Among the lines below, copy exactly those from the one with "s.memBad := rfl" through the one with "s.sums := rfl", counting both ends.

* _Records from a data collection_

┏━━

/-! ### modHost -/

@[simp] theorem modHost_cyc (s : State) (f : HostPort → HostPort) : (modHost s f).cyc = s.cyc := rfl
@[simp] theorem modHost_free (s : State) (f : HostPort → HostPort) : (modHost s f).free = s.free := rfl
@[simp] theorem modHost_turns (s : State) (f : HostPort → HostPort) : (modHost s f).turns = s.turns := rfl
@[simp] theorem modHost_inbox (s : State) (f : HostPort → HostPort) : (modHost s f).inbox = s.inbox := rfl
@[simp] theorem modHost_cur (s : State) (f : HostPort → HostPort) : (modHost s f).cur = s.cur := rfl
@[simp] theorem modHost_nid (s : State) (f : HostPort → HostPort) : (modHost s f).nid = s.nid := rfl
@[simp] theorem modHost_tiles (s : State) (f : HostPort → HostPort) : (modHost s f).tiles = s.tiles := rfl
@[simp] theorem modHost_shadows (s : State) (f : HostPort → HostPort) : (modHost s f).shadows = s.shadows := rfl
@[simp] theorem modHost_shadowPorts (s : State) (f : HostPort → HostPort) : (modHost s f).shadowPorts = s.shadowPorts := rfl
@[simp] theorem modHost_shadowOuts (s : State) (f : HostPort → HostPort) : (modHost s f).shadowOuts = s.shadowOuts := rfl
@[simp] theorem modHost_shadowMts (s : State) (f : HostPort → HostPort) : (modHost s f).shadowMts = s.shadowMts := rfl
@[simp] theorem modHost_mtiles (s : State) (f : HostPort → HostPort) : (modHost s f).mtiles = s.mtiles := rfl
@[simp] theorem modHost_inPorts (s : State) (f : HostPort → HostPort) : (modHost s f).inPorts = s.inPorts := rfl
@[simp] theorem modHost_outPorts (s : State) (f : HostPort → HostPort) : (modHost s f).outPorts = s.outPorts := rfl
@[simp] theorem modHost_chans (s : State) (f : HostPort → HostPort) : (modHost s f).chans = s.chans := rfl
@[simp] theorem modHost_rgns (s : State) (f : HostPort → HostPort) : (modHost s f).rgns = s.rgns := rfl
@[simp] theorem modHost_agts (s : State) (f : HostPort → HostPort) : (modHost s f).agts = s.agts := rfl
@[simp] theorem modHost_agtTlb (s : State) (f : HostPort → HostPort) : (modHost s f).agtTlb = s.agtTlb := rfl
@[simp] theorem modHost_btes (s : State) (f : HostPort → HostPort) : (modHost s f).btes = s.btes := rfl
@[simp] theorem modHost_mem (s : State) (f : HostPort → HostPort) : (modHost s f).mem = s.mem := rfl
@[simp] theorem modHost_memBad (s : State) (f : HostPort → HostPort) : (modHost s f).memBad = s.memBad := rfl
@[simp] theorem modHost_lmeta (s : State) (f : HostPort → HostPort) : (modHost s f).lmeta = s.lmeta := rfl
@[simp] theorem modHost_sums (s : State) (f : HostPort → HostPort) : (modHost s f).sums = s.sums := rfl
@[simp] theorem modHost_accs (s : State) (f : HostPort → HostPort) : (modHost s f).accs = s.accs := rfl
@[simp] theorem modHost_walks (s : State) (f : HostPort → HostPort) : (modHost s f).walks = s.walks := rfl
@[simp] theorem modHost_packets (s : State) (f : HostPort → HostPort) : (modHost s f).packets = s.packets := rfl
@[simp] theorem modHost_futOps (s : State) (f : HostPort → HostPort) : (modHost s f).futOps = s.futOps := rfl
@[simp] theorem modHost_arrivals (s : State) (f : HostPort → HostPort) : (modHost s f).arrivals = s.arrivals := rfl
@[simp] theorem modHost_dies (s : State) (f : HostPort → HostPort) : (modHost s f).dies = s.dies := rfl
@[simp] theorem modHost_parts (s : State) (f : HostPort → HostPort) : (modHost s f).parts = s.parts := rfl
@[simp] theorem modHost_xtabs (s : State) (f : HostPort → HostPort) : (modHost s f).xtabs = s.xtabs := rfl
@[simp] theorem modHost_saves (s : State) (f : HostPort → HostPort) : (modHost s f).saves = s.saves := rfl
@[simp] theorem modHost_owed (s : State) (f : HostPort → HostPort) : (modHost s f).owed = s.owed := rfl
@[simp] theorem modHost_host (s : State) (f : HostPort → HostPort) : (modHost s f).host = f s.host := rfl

┗━━

* _Response for this exercise_
@[simp] theorem modHost_memBad (s : State) (f : HostPort → HostPort) : (modHost s f).memBad = s.memBad := rfl
@[simp] theorem modHost_lmeta (s : State) (f : HostPort → HostPort) : (modHost s f).lmeta = s.lmeta := rfl
@[simp] theorem modHost_sums (s : State) (f : HostPort → HostPort) : (modHost s f).sums = s.sums := rfl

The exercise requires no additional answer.